05-SEP-B-9

 

A REQUEST TO CARRY THE EXPLORERS CLUB FLAG

TO THE SUMMIT OF MOUNT KITANGLAD IN MINDANAO,

WITH AN INCIDENTAL INQUIRY INTO MY MEMBERSHIP

STATUS AS AN EC FELLOW VS. MEMBER

 

September 29, 2005

 

From:      Glenn Geelhoed

To:        asstmgr@explorers.org

Date:      9/29/2005 1:35:26 PM

Subject:   Fwd: RE: Request to carry the EC flag and permission to photograph itatop Mt Apo and Mt Kitanglad, Mindanoa

 

Juneth Glasgow

Attn: Flag & Honors Committee

The Explorers Club

46 East 70th Street

New York, NY 10021

 

Dear Ms Glasgow:

 

I understand from Jeff Stolzer that he had forwarded my inquiry to you for permission to carry the EC flag on a forthcoming expedition in Central Mindanoa as briefly described to him in my anticipated Explorers Log report(attached.)

 

I have filled in the application form and deposit and forwarded it by fax and  post for your consideration.

 

Thank you for your help!

 

Yours truly,

 

Glenn W. Geelhoed

 

>>> "Jeff Stolzer" <scribe@explorers.org> 9/27/2005 11:54 AM >>>

Dear Glenn,

 

Thanks for your email and congratulations on rejoining the Club.

 

As far as carrying a flag is concerned, you will have to fill out a flag

application.  You can find one on our website at this web address:

http://explorers.org/members_only/members_only.php

 

This is in the members only section of the website, www.explorers.org, and

you will have to log in.  Your user name and password should be on your Club

i.d. card.

 

You will be able to download the application, which has complete

instructions for how to apply for the flag.

 

I am cc'ing our assistant manager, Juneth Glasgow, who handles flag

applications here at headquarters.

 

Best wishes

Jeff

 

Jeff Stolzer

 

Communications Director

 

The Explorers Club

 

46 East 70th Street

 

New York, NY 10021

 

212‑628‑8383

 

212‑288‑4449 fax

 

scribe@explorers.org

 

www.explorers.org

 

 

‑‑‑‑‑Original Message‑‑‑‑‑

From: Glenn Geelhoed [mailto:msdgwg@gwumc.edu]
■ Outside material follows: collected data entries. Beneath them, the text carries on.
/-- The phases Entry and Reset of R797: what the hub holds is reset, but for its directory, home atomic unit and memory. -/
def State.enterPartial (s : State) (h : Nat) (trig : BitVec 2) (m : Medium) : State :=
  let s := s.modSys (fun x => { x with
    hrHub := if trig = 1 then BitVec.ofNat 3 h else x.hrHub, hrGo := true, hrLastHub := BitVec.ofNat 3 h, hrLastTrig := trig })
  let s := s.modHub h (fun x => { x with phase := .reset, hcRunning := false })
  let s := s.shootLeave h
  -- a gate fault of the reset is recorded after the registers have taken their reset values (R487)
  let s := ((({ s with slg := s.slg.erase h } : State).jobsReset h).hubLifts h m).resetPorts h
  let s := s.chansReset h
  let s := if h = 0 then s.endSessions (fun _ => true) else s
  let s := ((s.queues.map (·.1)).filter (fun q => q / 2048 == h)).foldl (fun s q => s.queueInit q 0) s
  { s with
    clus := (List.range 14).foldl (fun c k => c.set (h * 16 + k) { stopped := true }) s.clus,
    queHubs := s.queHubs.erase h,
    trn := s.trn.set h { holdLimitMs := (s.trnHub h).holdLimitMs },
    cohHubs := s.cohHubs.erase h,
    memHubs := s.memHubs.mod h {} (fun x =>
      { scrubHours := x.scrubHours, ceRowThr := x.ceRowThr, rowsUsed := x.rowsUsed, colsUsed := x.colsUsed,
        sparesFree := x.sparesFree, sparesLent := x.sparesLent }),
    integ := { s.integ with
      retrainQueue := s.integ.retrainQueue.filter (fun e => e.2.1 != h),
      retrainNow := if s.integ.retrainNow.any (fun e => e.1 == h) then none else s.integ.retrainNow },
    traceUnits := s.traceUnits.keep (fun k => k / 64 != h),
    traceHubs := s.traceHubs.mod h {} (fun t => { minWaitNs := t.minWaitNs, cluStep := t.cluStep }),
    counters := s.counters.keep (fun k => k / 2 ^ 32 != h), cntGroups := s.cntGroups.keep (fun k => k / 256 != h),
    mbx := (s.mbx.keep (fun k => k / 256 % 8 != h || k % 256 == 1 || (s.mbx.getD k {}).busy)).mapVals (fun k x =>
      if k / 256 % 8 = h ∧ k % 256 ≠ 1 then { err := 5, idEcho := x.id } else x),
    trig := if s.exportHub = h then { s.trig with head := 0, tail := 0, region := [] } else s.trig,
    sels := s.sels.mapVals (fun _ x => { x with que := x.que.erase h, memCh := x.memCh.erase h }),
    pwrHubs := s.pwrHubs.mod h {} (fun p => { p with charges := [], switchovers := 0, trips := 0 }) }

/-- The reasons for which a command to reset a hub is refused (R796). -/
def State.partialBarred (s : State) (h : Nat) : Bool :=
  s.sys.hrGo || s.sys.phase != .awake || s.si.state == .quiescing || s.si.state == .returning
    || s.fw.phase == 2 || decide (4 ≤ s.fw.phase.toNat) || s.ten.state == .ending || s.ten.state == .resurfacing || !s.hubPresent h

/-- A write of `SYS_HUB_RESET` with `GO` (R796, R803). -/
def State.hubReset (s : State) (h : Nat) (m : Medium) : State :=
  if s.partialBarred h then s.modSys (fun x => { x with hrHub := BitVec.ofNat 3 h, hrResult := 2 })
  else s.enterPartial h 1 m

/-- `HUB_PARTIAL_RESET` (R796). -/
def execHubPartialReset (path : Path) (hub : Fin 8) (med : Medium) (s : State) : Answer :=
  .next (if s.maySys path ∧ ¬s.fatal then s.hubReset hub med else s)

/-- A hub controller has stopped: a confirmation under way fails with it (R719), and the hub is reset, or waits for the reset in
progress (R796). -/
def State.watchdog (s : State) (h : Nat) (m : Medium) : State :=
  let s := if s.fw.phase = 5 then s.fwReturn 11 [] else s
  if s.sys.hrWaiting.contains h then s
  else if s.sys.hrGo then s.modSys (fun x => { x with hrWaiting := x.hrWaiting ++ [h] }) else s.enterPartial h 2 m

/-- `HUB_WATCHDOG`: no heartbeat for 100 ms from a controller that ought to run (R796). -/
def execHubWatchdog (hub : Fin 8) (med : Medium) (s : State) : Answer :=
  .next (if s.hubPresent hub ∧ (s.hub hub).hcRunning ∧ (s.hub hub).phase = .none ∧ ¬s.fatal
      ∧ (s.sys.phase = .awake ∨ s.sys.phase = .starting ∨ s.sys.phase = .waking) then s.watchdog hub med
    else s)

/-- `PARTIAL_RESET_RESTART`: the controller starts, channels leave self-refresh and train from the full sweep, ports may train (R561, R797,
R662, R720). A channel that does not train stays out of service, and its hub does not return. -/
def execPartialResetRestart (hub : Fin 8) (training : SMap (List (List LaneSweep))) (s : State) : Answer :=
  let h := hub.val
  .next (if (s.hub h).phase ≠ .reset ∨ s.fatal then s
    else
      let s := s.modHub h (fun x => { x with phase := .restart, hcRunning := true })
      let s := ((List.range 34).filter (fun c => (s.chan h c).state == .selfRefresh)).foldl (fun s c =>
        (s.srExit h c).trainChan h c (training.getD (h * 64 + c) []) .training) s
      let s := (s.firstUse h).chanSkip h
      match s.fw.restart with
      | some r => if r.hub = some h then s.modFw (fun f => { f with restart := some { r with since := s.clk.now } }) else s
      | none => s)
Sent: Tuesday, September 27, 2005 7:35 AM

To: scribe@explorers.org

Cc: Mgdexplorer@aol.com

Subject: Request to carry the EC flag and permission to photograph itatop Mt

Apo and Mt Kitanglad, Mindanoa

 

 

 

Explorer's Log

Editor, Jeff Stolzer

scribe@explorers.org

 

Dear Jeff:

 

My name is Glenn W. Geelhoed, and I have had a long‑time interest in

exploring, the EC and all it stands for, but have only recently

re‑joined in the ECWG through the courtesy of Mark Detweiler, as what I

had thought would be a fellow, but just now have discovered is in the

status of MN05.

 

I had carried out several prior explorations (see attached note

regarding a recent sample) which can be reviewed also within the

"On‑Line Journal" section of my Home Page at

http://home.gwu.edu/~gwg

 

I would like to request permission to carry a numbered EC flag on a

coming expedition to the two highest mountains in Mindanao, the

southernmost island of the Philippines.  I have been working in the

South Cotabato region of Mindanao annually for the past decade on the

geographic medical problem of endemic goiter and cretinism, and am

continuing my investigations into its cause and methods of prevention.

 

 I will be climbing (1/14‑21/06) to the peak of Mt. Apo, highest

mountain in the Philippines, and to the summit of Mt. Kitanglad,

(1/21‑28/06), the second highest in the Philippines.  Along the way I

will be collecting samples of soils and potential food and water sources

for assay of iodine and possilbe goiterogens within the populations of

remote mountain peoples who live in these mountain rain forest retreats,

far from civilization as represented by a road.  I will also be doing

measures of the indigenous peoples' goiters and thyroid functions in

the ongoing project of the treatment and prevention of their endemic

goiter problems, which has led the team I work with to have performed

well over a thousand thyroidectomies and many more medical treatments.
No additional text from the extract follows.